● Your task: What follows is a set of records; copy all of it exactly.

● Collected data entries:

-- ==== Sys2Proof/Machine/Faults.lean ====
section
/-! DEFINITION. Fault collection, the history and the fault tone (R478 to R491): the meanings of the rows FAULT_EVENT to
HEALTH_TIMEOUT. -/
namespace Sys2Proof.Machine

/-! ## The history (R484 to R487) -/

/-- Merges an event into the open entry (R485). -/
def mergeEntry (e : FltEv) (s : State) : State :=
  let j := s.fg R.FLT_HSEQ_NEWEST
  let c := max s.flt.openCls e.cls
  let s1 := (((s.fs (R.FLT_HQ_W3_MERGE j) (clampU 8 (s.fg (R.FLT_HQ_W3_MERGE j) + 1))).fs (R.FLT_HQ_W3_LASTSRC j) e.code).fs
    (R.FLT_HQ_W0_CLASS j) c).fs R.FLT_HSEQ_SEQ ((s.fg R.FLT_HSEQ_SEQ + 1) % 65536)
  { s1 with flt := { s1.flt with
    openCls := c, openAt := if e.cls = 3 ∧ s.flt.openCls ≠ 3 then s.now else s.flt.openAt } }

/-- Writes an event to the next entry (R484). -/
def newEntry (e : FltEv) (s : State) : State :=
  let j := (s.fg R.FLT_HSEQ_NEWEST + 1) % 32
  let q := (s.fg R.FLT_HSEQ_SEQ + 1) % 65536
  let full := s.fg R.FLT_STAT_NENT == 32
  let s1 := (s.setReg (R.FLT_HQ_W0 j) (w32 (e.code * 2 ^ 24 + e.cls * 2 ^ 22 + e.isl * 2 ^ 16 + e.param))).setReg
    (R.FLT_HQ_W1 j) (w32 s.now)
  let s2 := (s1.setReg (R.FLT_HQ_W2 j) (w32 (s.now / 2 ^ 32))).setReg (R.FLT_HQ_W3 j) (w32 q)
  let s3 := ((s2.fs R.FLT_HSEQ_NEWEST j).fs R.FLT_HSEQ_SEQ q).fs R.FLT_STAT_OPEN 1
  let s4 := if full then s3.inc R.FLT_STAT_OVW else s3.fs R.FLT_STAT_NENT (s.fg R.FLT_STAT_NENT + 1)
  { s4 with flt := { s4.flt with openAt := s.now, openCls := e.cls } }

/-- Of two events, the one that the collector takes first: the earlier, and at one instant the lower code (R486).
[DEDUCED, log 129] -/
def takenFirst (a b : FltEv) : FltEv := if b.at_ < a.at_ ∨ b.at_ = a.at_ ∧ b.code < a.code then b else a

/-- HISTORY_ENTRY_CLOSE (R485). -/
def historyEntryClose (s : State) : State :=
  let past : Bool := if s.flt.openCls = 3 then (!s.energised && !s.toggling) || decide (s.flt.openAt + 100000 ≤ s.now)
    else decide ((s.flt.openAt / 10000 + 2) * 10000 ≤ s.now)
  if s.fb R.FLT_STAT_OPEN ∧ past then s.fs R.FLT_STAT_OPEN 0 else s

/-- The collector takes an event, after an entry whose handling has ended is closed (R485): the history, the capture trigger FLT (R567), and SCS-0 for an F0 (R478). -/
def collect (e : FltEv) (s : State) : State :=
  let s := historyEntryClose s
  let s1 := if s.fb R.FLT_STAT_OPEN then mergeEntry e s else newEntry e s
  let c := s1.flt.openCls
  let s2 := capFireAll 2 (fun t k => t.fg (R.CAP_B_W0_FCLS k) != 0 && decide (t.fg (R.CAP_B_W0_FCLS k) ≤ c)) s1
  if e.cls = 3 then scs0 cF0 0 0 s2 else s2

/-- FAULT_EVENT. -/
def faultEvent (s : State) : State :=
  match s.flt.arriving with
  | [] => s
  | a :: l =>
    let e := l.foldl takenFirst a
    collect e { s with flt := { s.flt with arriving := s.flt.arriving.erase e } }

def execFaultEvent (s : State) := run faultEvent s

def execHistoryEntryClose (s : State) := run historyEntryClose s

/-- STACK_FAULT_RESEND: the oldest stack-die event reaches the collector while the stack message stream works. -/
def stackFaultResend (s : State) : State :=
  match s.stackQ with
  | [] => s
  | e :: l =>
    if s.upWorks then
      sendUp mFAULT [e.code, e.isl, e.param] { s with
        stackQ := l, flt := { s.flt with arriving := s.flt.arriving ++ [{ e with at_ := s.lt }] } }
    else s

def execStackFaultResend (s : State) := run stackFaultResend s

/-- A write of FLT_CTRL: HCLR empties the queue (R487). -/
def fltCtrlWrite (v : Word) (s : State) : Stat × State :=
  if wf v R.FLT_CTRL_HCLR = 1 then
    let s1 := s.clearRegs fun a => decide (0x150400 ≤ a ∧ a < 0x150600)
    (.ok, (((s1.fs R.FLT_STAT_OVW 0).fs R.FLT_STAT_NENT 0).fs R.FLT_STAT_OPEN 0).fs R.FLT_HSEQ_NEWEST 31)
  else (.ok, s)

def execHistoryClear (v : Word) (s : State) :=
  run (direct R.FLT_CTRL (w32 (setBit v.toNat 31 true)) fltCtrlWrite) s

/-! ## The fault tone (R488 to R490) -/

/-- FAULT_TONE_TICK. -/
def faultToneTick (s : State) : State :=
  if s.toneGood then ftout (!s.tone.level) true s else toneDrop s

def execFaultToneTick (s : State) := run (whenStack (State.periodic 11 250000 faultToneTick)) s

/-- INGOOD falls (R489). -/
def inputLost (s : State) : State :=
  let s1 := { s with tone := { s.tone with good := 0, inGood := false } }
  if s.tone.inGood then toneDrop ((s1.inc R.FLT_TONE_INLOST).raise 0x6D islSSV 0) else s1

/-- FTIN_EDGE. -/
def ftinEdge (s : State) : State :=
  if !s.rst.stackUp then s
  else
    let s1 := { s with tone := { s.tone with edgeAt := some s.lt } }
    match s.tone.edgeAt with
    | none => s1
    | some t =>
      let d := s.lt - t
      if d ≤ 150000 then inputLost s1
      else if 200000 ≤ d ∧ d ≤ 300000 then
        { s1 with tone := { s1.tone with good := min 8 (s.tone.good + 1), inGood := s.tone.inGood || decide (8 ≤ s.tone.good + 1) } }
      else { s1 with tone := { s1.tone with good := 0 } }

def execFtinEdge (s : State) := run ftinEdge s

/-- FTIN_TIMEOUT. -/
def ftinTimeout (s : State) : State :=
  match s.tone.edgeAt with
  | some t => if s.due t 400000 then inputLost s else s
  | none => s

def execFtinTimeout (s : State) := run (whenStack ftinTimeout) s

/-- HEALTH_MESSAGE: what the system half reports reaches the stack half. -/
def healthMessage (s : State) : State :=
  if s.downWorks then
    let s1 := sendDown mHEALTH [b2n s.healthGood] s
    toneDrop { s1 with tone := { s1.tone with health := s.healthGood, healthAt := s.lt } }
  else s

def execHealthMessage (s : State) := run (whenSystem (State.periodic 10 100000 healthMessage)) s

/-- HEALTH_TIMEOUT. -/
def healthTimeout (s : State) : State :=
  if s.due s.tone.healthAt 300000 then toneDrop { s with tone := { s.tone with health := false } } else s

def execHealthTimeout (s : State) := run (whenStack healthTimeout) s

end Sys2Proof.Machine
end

● Exercise answer:
-- ==== Sys2Proof/Machine/Faults.lean ====
section
/-! DEFINITION. Fault collection, the history and the fault tone (R478 to R491): the meanings of the rows FAULT_EVENT to
HEALTH_TIMEOUT. -/
namespace Sys2Proof.Machine

/-! ## The history (R484 to R487) -/

/-- Merges an event into the open entry (R485). -/
def mergeEntry (e : FltEv) (s : State) : State :=
  let j := s.fg R.FLT_HSEQ_NEWEST
  let c := max s.flt.openCls e.cls
  let s1 := (((s.fs (R.FLT_HQ_W3_MERGE j) (clampU 8 (s.fg (R.FLT_HQ_W3_MERGE j) + 1))).fs (R.FLT_HQ_W3_LASTSRC j) e.code).fs
    (R.FLT_HQ_W0_CLASS j) c).fs R.FLT_HSEQ_SEQ ((s.fg R.FLT_HSEQ_SEQ + 1) % 65536)
  { s1 with flt := { s1.flt with
    openCls := c, openAt := if e.cls = 3 ∧ s.flt.openCls ≠ 3 then s.now else s.flt.openAt } }

/-- Writes an event to the next entry (R484). -/
def newEntry (e : FltEv) (s : State) : State :=
  let j := (s.fg R.FLT_HSEQ_NEWEST + 1) % 32
  let q := (s.fg R.FLT_HSEQ_SEQ + 1) % 65536
  let full := s.fg R.FLT_STAT_NENT == 32
  let s1 := (s.setReg (R.FLT_HQ_W0 j) (w32 (e.code * 2 ^ 24 + e.cls * 2 ^ 22 + e.isl * 2 ^ 16 + e.param))).setReg
    (R.FLT_HQ_W1 j) (w32 s.now)
  let s2 := (s1.setReg (R.FLT_HQ_W2 j) (w32 (s.now / 2 ^ 32))).setReg (R.FLT_HQ_W3 j) (w32 q)
  let s3 := ((s2.fs R.FLT_HSEQ_NEWEST j).fs R.FLT_HSEQ_SEQ q).fs R.FLT_STAT_OPEN 1
  let s4 := if full then s3.inc R.FLT_STAT_OVW else s3.fs R.FLT_STAT_NENT (s.fg R.FLT_STAT_NENT + 1)
  { s4 with flt := { s4.flt with openAt := s.now, openCls := e.cls } }

/-- Of two events, the one that the collector takes first: the earlier, and at one instant the lower code (R486).
[DEDUCED, log 129] -/
def takenFirst (a b : FltEv) : FltEv := if b.at_ < a.at_ ∨ b.at_ = a.at_ ∧ b.code < a.code then b else a

/-- HISTORY_ENTRY_CLOSE (R485). -/
def historyEntryClose (s : State) : State :=
  let past : Bool := if s.flt.openCls = 3 then (!s.energised && !s.toggling) || decide (s.flt.openAt + 100000 ≤ s.now)
    else decide ((s.flt.openAt / 10000 + 2) * 10000 ≤ s.now)
  if s.fb R.FLT_STAT_OPEN ∧ past then s.fs R.FLT_STAT_OPEN 0 else s

/-- The collector takes an event, after an entry whose handling has ended is closed (R485): the history, the capture trigger FLT (R567), and SCS-0 for an F0 (R478). -/
def collect (e : FltEv) (s : State) : State :=
  let s := historyEntryClose s
  let s1 := if s.fb R.FLT_STAT_OPEN then mergeEntry e s else newEntry e s
  let c := s1.flt.openCls
  let s2 := capFireAll 2 (fun t k => t.fg (R.CAP_B_W0_FCLS k) != 0 && decide (t.fg (R.CAP_B_W0_FCLS k) ≤ c)) s1
  if e.cls = 3 then scs0 cF0 0 0 s2 else s2

/-- FAULT_EVENT. -/
def faultEvent (s : State) : State :=
  match s.flt.arriving with
  | [] => s
  | a :: l =>
    let e := l.foldl takenFirst a
    collect e { s with flt := { s.flt with arriving := s.flt.arriving.erase e } }

def execFaultEvent (s : State) := run faultEvent s

def execHistoryEntryClose (s : State) := run historyEntryClose s

/-- STACK_FAULT_RESEND: the oldest stack-die event reaches the collector while the stack message stream works. -/
def stackFaultResend (s : State) : State :=
  match s.stackQ with
  | [] => s
  | e :: l =>
    if s.upWorks then
      sendUp mFAULT [e.code, e.isl, e.param] { s with
        stackQ := l, flt := { s.flt with arriving := s.flt.arriving ++ [{ e with at_ := s.lt }] } }
    else s

def execStackFaultResend (s : State) := run stackFaultResend s

/-- A write of FLT_CTRL: HCLR empties the queue (R487). -/
def fltCtrlWrite (v : Word) (s : State) : Stat × State :=
  if wf v R.FLT_CTRL_HCLR = 1 then
    let s1 := s.clearRegs fun a => decide (0x150400 ≤ a ∧ a < 0x150600)
    (.ok, (((s1.fs R.FLT_STAT_OVW 0).fs R.FLT_STAT_NENT 0).fs R.FLT_STAT_OPEN 0).fs R.FLT_HSEQ_NEWEST 31)
  else (.ok, s)

def execHistoryClear (v : Word) (s : State) :=
  run (direct R.FLT_CTRL (w32 (setBit v.toNat 31 true)) fltCtrlWrite) s

/-! ## The fault tone (R488 to R490) -/

/-- FAULT_TONE_TICK. -/
def faultToneTick (s : State) : State :=
  if s.toneGood then ftout (!s.tone.level) true s else toneDrop s

def execFaultToneTick (s : State) := run (whenStack (State.periodic 11 250000 faultToneTick)) s

/-- INGOOD falls (R489). -/
def inputLost (s : State) : State :=
  let s1 := { s with tone := { s.tone with good := 0, inGood := false } }
  if s.tone.inGood then toneDrop ((s1.inc R.FLT_TONE_INLOST).raise 0x6D islSSV 0) else s1

/-- FTIN_EDGE. -/
def ftinEdge (s : State) : State :=
  if !s.rst.stackUp then s
  else
    let s1 := { s with tone := { s.tone with edgeAt := some s.lt } }
    match s.tone.edgeAt with
    | none => s1
    | some t =>
      let d := s.lt - t
      if d ≤ 150000 then inputLost s1
      else if 200000 ≤ d ∧ d ≤ 300000 then
        { s1 with tone := { s1.tone with good := min 8 (s.tone.good + 1), inGood := s.tone.inGood || decide (8 ≤ s.tone.good + 1) } }
      else { s1 with tone := { s1.tone with good := 0 } }

def execFtinEdge (s : State) := run ftinEdge s

/-- FTIN_TIMEOUT. -/
def ftinTimeout (s : State) : State :=
  match s.tone.edgeAt with
  | some t => if s.due t 400000 then inputLost s else s
  | none => s

def execFtinTimeout (s : State) := run (whenStack ftinTimeout) s

/-- HEALTH_MESSAGE: what the system half reports reaches the stack half. -/
def healthMessage (s : State) : State :=
  if s.downWorks then
    let s1 := sendDown mHEALTH [b2n s.healthGood] s
    toneDrop { s1 with tone := { s1.tone with health := s.healthGood, healthAt := s.lt } }
  else s

def execHealthMessage (s : State) := run (whenSystem (State.periodic 10 100000 healthMessage)) s

/-- HEALTH_TIMEOUT. -/
def healthTimeout (s : State) : State :=
  if s.due s.tone.healthAt 300000 then toneDrop { s with tone := { s.tone with health := false } } else s

def execHealthTimeout (s : State) := run (whenStack healthTimeout) s

end Sys2Proof.Machine
end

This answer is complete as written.